And there’s the nub of it – through the simple mediums of play, make-believe, rhyme and song, Grans, as we called her, laid the foundations of who I was going to be.

In a world where there is so much debate on punishment and parenting styles, I can’t believe how lucky I was.

Living in Green Point when I was four, the Cape winters would pull in off the Atlantic and keep us pretty much indoors. No problem for a woman who had been raised in rainy London. While Grans cooked, mended and ran a guesthouse, she involved me in everything. I made my first (much pummeled and slightly grey) sausage roll that winter, I got a chance to use the iron under strict supervision, and I was always put on guard to check whether the Yorkshire pudding was rising.

But besides domestic chores, Grans would lay down a square of tissue paper and, starting at one corner, have me scrunch it up with my toes. Then she would have me balance books on my head and reward me with a biscuit if I could walk the entire length of the hall. Who knew that I was learning correct posture, co-ordination and balance?

Ma’am, it’s time to retire to bed

On other days we’d pretend we were the Royal family and she’d teach me how to walk, curtsey, how to enter and leave a room, how to address the Queen and various dignitaries. Sometimes we’d pretend that we were having the Royals to dinner and Grans would show me how to lay the table, how to serve and remove, how to pour, and how to use the bewildering array of cutlery. It was immense fun being addressed as ‘Your Highness’ while being taught to move your soup spoon outwards, and not slurp!

It was from Grans that I first learnt how to rhyme, and the ability to hold a tune. It happened by accident while lustily singing: “My Old Man’s a Dustman”. She also got my mind around complex memorisation by having me recite the entire Lord’s Prayer every night. I was prone to nodding off halfway through, and Gran’s solution was brilliant – she’d have us SHOUT it joyfully. I remember meeting our neighbor at the gate one morning, she smiled at me and said: “I heard you saying your prayers last night.”

Even the hard lessons were swift and smart. I was a very picky eater, fiddling with my food – building mashed potato sculptures and pea pyramids, and generally taking two hours to eat just a forkful. Grans cajoled and threatened, but I turned every meal into a marathon.

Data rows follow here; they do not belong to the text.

/-- Calico's clocks run: its peripheral clock is enabled and the MEM island is locked. -/
def State.calRuns (s : State) : Bool := !s.gated .cal && s.bit CLK.LK.f 3

/-- A command comes from the registers, where it waits since CMD_GO was written or CMD_GO is written now with its code
in OP, or in a message. -/
def State.calRun (s : State) (a : CalArgs) (ops : List Nat) (f : State → CalCmd → State) : State :=
  match a with
  | .regs =>
    if s.flag CAL.CMD_BUSY.f then (if s.calRuns then s.calDo a ops f else s)
    else s.reach (CAL.CMD_GO.f.sets 1) .cal fun s => s.calDo a ops f
  | .msg .. => s.calDo a ops f

/-- A write of 1 to CMD_GO: CMD_BUSY is set until the command is executed; the write is ignored while it is set, and
while no directory is valid (R219, R222). -/
def State.writeCmdGo (s : State) : State := if s.flag CAL.READY.f then s.setFlag CAL.CMD_BUSY.f true else s

/-- A command register keeps its value while a command is executed (R222). -/
def State.writeCmdReg (s : State) (f : Fld) (x : Nat) : State := if s.flag CAL.CMD_BUSY.f then s else s.wr f x

/-- KEY is valid in the key mode in force (R217, R278). -/
def State.calKeyOk (s : State) (k : Nat) : Bool := if s.flag ENC.TENANT.f then s.keyLoaded k else k == 0

/-- A size in whole pages. -/
def pagesOf (size : Nat) : Nat := (size + 65535) / 65536

/-- What a new allocation's size, key, directory entry and pages answer, in that order. -/
def State.allocCheck (s : State) (c : CalCmd) : Option Nat :=
  if c.size = 0 || 2 ^ 36 < c.size then some 7
  else if !s.calKeyOk c.key then some 8
  else if 16384 ≤ s.allocCount then some 5
  else if s.pagesFree < pagesOf c.size then some 4
  else none

/-- A new allocation enters the directory with its pages. -/
def State.newAlloc (s : State) (id kind st : Nat) (c : CalCmd) : Option State :=
  let n := pagesOf c.size
  let sl := freeSlots s.usedSlots (1 + (n + 1023) / 1024)
  (s.takePages s.usedPages n).map fun x => x.1.draw.setAlloc id
    { kind := kind, size := n * 65536, key := c.key, st := st, root := sl.headD 0, tables := tablesOf c.key sl.tail x.2,
      epoch := x.1.free }

/-- CREATE (R223). -/
def State.create (s : State) (a : CalArgs) (c : CalCmd) : State :=
  if c.kind != 0 then s.calEnd a 9 []
  else if c.id = 0 || 0x80000000 ≤ c.id || (s.alloc? c.id).isSome then s.calEnd a 1 []
  else
    match s.allocCheck c with
    | some e => s.calEnd a e []
    | none => (s.newAlloc c.id 0 1 c).elim (s.calEnd a 4 []) fun t => t.calEnd a 0 []

def execCreate (a : CalArgs) (s : State) : Out := done (s.calRun a [1] fun s c => s.create a c)

/-- An ID of the range of ALLOC that names no allocation, from one drawn (R215). -/
def State.freeId (s : State) : Option Nat :=
  (findPage (fun i => (s.alloc? (0x80000000 + i)).isNone) 0x7FFFFFFF 16385 (Config.allocId s.free % 0x7FFFFFFF)).map
    fun i => 0x80000000 + i

/-- ALLOC (R223). -/
def State.allocNew (s : State) (a : CalArgs) (c : CalCmd) : State :=
  if c.kind = 0 || 6 < c.kind then s.calEnd a 9 []
  else
    match s.allocCheck c with
    | some e => s.calEnd a e []
    | none =>
      match s.freeId with
      | none => s.calEnd a 5 []
      | some id => (s.draw.newAlloc id c.kind 6 c).elim (s.calEnd a 4 []) fun t => t.calEnd a 0 [id]

def execAlloc (a : CalArgs) (s : State) : Out := done (s.calRun a [2] fun s c => s.allocNew a c)

/-- The header of an object breaks R126. -/
def State.headerBad (s : State) (a : Alloc) : Bool :=
  let h := s.objHeader a
  let w1 := s.allocRead a 4 4
  s.allocRead a 0 4 != 0x54574C31 || h.width == 0 || decide (128 < h.width) || bits w1 8 8 != 0 || bits w1 29 3 != 0 ||
    decide (4096 < h.dictN) || decide (2 ^ 32 < h.bodyWords) || decide (h.bodyWords ≤ h.entry) ||
    s.allocRead a 16 4 / 64 != 0 || ((List.range 11).any fun i => s.allocRead a (20 + 4 * i) 4 != 0) ||
    decide (a.size < h.stored)

/-- SEAL (R225). A header that reads as poison marks its page, so that the command answers as for a marked page (R241).
-/
def State.seal (s : State) (x : CalArgs) (c : CalCmd) : State :=
  match s.alloc? c.id with
  | none => s.calEnd x 2 []
  | some a =>
    if a.kind != 0 || a.st != 1 || !a.marked.isEmpty || a.allpois then s.calEnd x 3 []
    else if s.allocPoison a 0 64 then (s.pageMark c.id 0).calEnd x 3 []
    else if s.headerBad a then s.calEnd x 6 []
    else (s.setAlloc c.id { a with st := 2, pos := 0 }).calEnd x 0 []

def execSeal (a : CalArgs) (s : State) : Out := done (s.calRun a [3] fun s c => s.seal a c)

/-- DELETE (R226). -/
def State.delete (s : State) (x : CalArgs) (c : CalCmd) : State :=
  match s.alloc? c.id with
  | none => s.calEnd x 2 []
  | some a =>
    if a.st = 5 then s.calEnd x 3 []
    else ((s.setAlloc c.id { a with st := 5 }).freeDeleted).calEnd x 0 []

def execDelete (a : CalArgs) (s : State) : Out := done (s.calRun a [4] fun s c => s.delete a c)

/-- RESLIM in bytes (R220). -/
def State.reslim (s : State) : Nat := min 16 (s.rd CAL.CTRL_RESLIM.f) * 2 ^ 20

/-- The output words of QUERY (R225). -/
def State.queryOut (s : State) (a : Alloc) : List Nat :=
  [a.st + a.kind * 16 + a.key * 256, a.size % 2 ^ 32, a.size / 2 ^ 32] ++
    if a.stored = 0 then []
    else [a.bpv, a.tsmask % 2 ^ 32, a.tsmask / 2 ^ 32, a.pfx,
      b2n (a.stored ≤ s.reslim) + b2n a.stream * 2 + b2n a.allpois * 4 + a.marked.length * 4096]

/-- QUERY (R225). -/
def State.query (s : State) (x : CalArgs) (c : CalCmd) : State :=
  match s.alloc? c.id with
  | none => s.calEnd x 2 []
  | some a => s.calEnd x 0 (s.queryOut a)

def execQuery (a : CalArgs) (s : State) : Out := done (s.calRun a [5] fun s c => s.query a c)

def execCalCmdInvalid (a : CalArgs) (s : State) : Out :=
  done (s.calRun a [0, 6, 7, 8, 9, 10, 11, 12, 13, 14, 15] fun s _ => s.calEnd a 9 [])

/-- The command whose code OP holds is executed (R222, R223). -/
def State.calGoCmd (s : State) : State :=
  match s.rd CAL.CMD_OP.f with
  | 1 => s.calDo .regs [1] fun s c => s.create .regs c
  | 2 => s.calDo .regs [2] fun s c => s.allocNew .regs c
  | 3 => s.calDo .regs [3] fun s c => s.seal .regs c
  | 4 => s.calDo .regs [4] fun s c => s.delete .regs c
  | 5 => s.calDo .regs [5] fun s c => s.query .regs c
  | n => s.calDo .regs [n] fun s _ => s.calEnd .regs 9 []

/-- Calico acts: its directory is valid and its clocks run. -/
def State.calServes (s : State) : Bool := s.flag CAL.READY.f && s.calRuns

/-- The command that waits in the registers is executed in time. -/
def State.calTick (s : State) : State := if s.flag CAL.CMD_BUSY.f && s.calServes then s.calGoCmd else s

/-- The scan has `n` lines from line `i` on to read: the first that reads as poison marks its page, which ends the scan
with the object in LOADING (R241); with none the profile is kept and the object is READY (R225). -/
def State.scanRest (s : State) (id : Nat) (a : Alloc) (i n : Nat) : State :=
  match ((List.range n).map (i + ·)).find? fun l => s.allocPoison a (64 * l) 64 with
  | some l => s.pageMark id (l / 1024)
  | none => s.setAlloc id { (s.profiled a) with st := 3 }

/-- The lines of an object that its scan reads. -/
def State.scanLines (s : State) (a : Alloc) : Nat := ((s.objHeader a).stored + 63) / 64

/-- The scan reads the stored bytes that it has not read yet. -/
def execScanEnd (id : Word) (s : State) : Out :=
  done (match s.alloc? id.toNat with
    | none => s
    | some a =>
      if a.st != 2 || s.loadWaits a (64 * a.pos) (64 * (s.scanLines a - a.pos)) then s
      else s.scanRest id.toNat a a.pos (s.scanLines a - a.pos))

/-- The zero-fill of an allocation writes the lines that it has not written yet. -/
def execZeroFillEnd (id : Word) (s : State) : Out :=
  done (match s.alloc? id.toNat with
    | none => s
    | some a =>
      if a.st != 6 || s.storeWaits a (64 * a.pos) (a.size - 64 * a.pos) then s
      else (s.zeroFrom a a.pos).setAlloc id.toNat { a with st := 3, pos := 0 })

/-! Requests and admission (R230 to R235). -/

/-- Demand, fill claim and quota of a request (R232), in units of 0.1 GB/s and in granules. -/
structure Demand where
  d : Nat
  dfill : Nat
  q : Nat

/-- x ÷ y, rounded up. -/
def ceilDiv (x y : Nat) : Nat := (x + y - 1) / y

/-- pmin: the shortest period of the object's time-sets, in units of 0.25 ps. -/
def State.pmin (s : State) (q tsmask : Nat) : Nat :=
  (List.range 64).foldl (fun m k => if bitOf tsmask k then min m (s.period q k) else m) 262144000

/-- The object is resident at this moment (R227). -/
def State.resident (s : State) (a : Alloc) : Bool := decide (a.stored ≤ s.reslim)

def State.demandOf (s : State) (q : Nat) (a : Alloc) : Demand :=
  let fm := 10 * max 1 (s.rd CAL.CTRL_FILLMIN.f)
  if s.resident a then { d := 0, dfill := fm, q := ceilDiv a.stored 65536 }
  else
    let p := s.pmin q a.tsmask
    let n := max (ceilDiv 512000000 p) 32768
    let d := ceilDiv (a.bpv * 10000) (64 * p)
    { d := d, dfill := max d fm, q := ceilDiv (a.bpv * n + a.pfx * 256) (65536 * 256) + 17 }

/-- The object of a request port, if it names one. -/
def State.rqObject (s : State) (p : Nat) : Option Alloc :=
  (s.alloc? (s.rd (CAL.RQ_OBJ.f p))).filter fun a => a.kind == 0

/-- The REASON for which a request is refused now, if any; the lowest that applies (R231). -/
def State.refuseReason (s : State) (p : Nat) : Option Nat :=
  match s.rqObject p with
  | none => some 1
  | some a =>
    if a.st = 1 || a.st = 2 || a.st = 5 then some 2
    else if a.st = 4 then some 3
    else
      match s.siteOwner (s.rd (CAL.RQ_SITE.f p)) with
      | none => some 4
      | some (q, _) =>
        let x := s.demandOf q a
        if s.rd CAL.VBUDGET.f < x.dfill || 1024 < x.q then some 5
        else if !s.resident a && !a.stream then some 6
        else if !s.keyLoaded a.key then some 7
        else none

/-- A request is refused: LAST 2 and REASON, and HELD clears (R231). -/
def State.requestRefuse (s : State) (p reason : Nat) : State :=
  (((s.setBit CAL.HELD.f p false).wr (CAL.RQ_STAT_LAST.f p) 2).wr (CAL.RQ_STAT_REASON.f p) reason).pulse (1216 + p)

/-- A write of 1 to a bit of POST (R230). -/
def State.postPort (s : State) (p : Nat) : State :=
  if !s.flag CAL.READY.f then s
  else if s.bit CAL.HELD.f p then s.setBit CAL.COLL.f p true
  else
    let s := (((s.setBit CAL.HELD.f p true).wr (CAL.RQ_ORD.f p) (s.rd CAL.ORD.f)).inc CAL.ORD.f).wr (CAL.RQ_T.f p) s.time
    match s.refuseReason p with
    | some r => s.requestRefuse p r
    | none => s

def execPost (p : ReqPort) (s : State) : Out := done (s.reach (CAL.POST.f.sets (2 ^ p.val)) .cal fun s => s.postPort p)

/-- A write to OBJ, SITE or CTX of a port: ignored while the port holds a request, which sets COLL (R230). -/
def State.writeRq (s : State) (p : Nat) (f : Fld) (x : Nat) : State :=
  if s.bit CAL.HELD.f p then s.setBit CAL.COLL.f p true else s.wr f x

/-- A write of 1 to a bit of WDRAW (R230). -/
def State.withdrawPort (s : State) (p : Nat) : State :=
  if s.bit CAL.HELD.f p then ((s.setBit CAL.HELD.f p false).wr (CAL.RQ_STAT_LAST.f p) 3).pulse (1216 + p) else s

def execWdraw (p : ReqPort) (s : State) : Out := done (s.reach (CAL.WDRAW.f.sets (2 ^ p.val)) .cal fun s => s.withdrawPort p)

def execCollRel (p : ReqPort) (s : State) : Out :=
  done (s.reach (CAL.COLL_REL.f.sets (2 ^ p.val)) .cal fun s => s.setBit CAL.COLL.f p false)

/-- CAL_VUSED: the sum of the claims (R232). -/
def State.vused (s : State) : Nat := ((List.range 16).map fun q => s.rd (CAL.SQ_BW_CLAIM.f q)).foldl (· + ·) 0

/-- CAL_BUFUSED: the sum of the quotas (R232). -/
def State.bufused (s : State) : Nat := ((List.range 16).map fun q => s.rd (CAL.SQ_BW_GRAN.f q)).foldl (· + ·) 0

Until the fateful lunch time.

I’d been picking at one sautéed potato for an hour, waiting for someone to say something. Grans came into the dining room and asked: “Have you had enough?”

Hmmmm – this was new approach – no begging me to eat?

“Yes, Grans”
“Are you sure?”
“Yes.”

And, miracle, she removed my plate! I went off to play feeling sort of triumphant. I had my bath at five and, now actually hungry, presented my pyjama-ed self in the kitchen for supper. Grans looked up from whatever she was doing, smiled sweetly and said: “Oh no, AJ, there’s no supper tonight, love.”

What?!

I remember pleading, and rolling my unbelieving eyes as I lay on the hall carpet chanting mournfully: “But I’m SO hungry”.

The only person who appeared to give a damn was my black cat. Grans was made of cheerful stone.

I was given a cup of cocoa, my teeth brushed and sent sobbing to my bed. Not an angry word, just implacable cheerfulness. Needless to say my weird eating pantomimes were over. Forever.

And it doesn’t stop there. I went on to raise a daughter, and now I see how much of Grans emerged in me. We lived in Gauteng and my little girl was terrified of thunder. I remember the two of us kneeling at the lounge window waiting for each loud roll, and then shouting: “HELLO THUNDER!”

Today she’ll tell you that she loves thunderstorms, and the solution was pure Grans.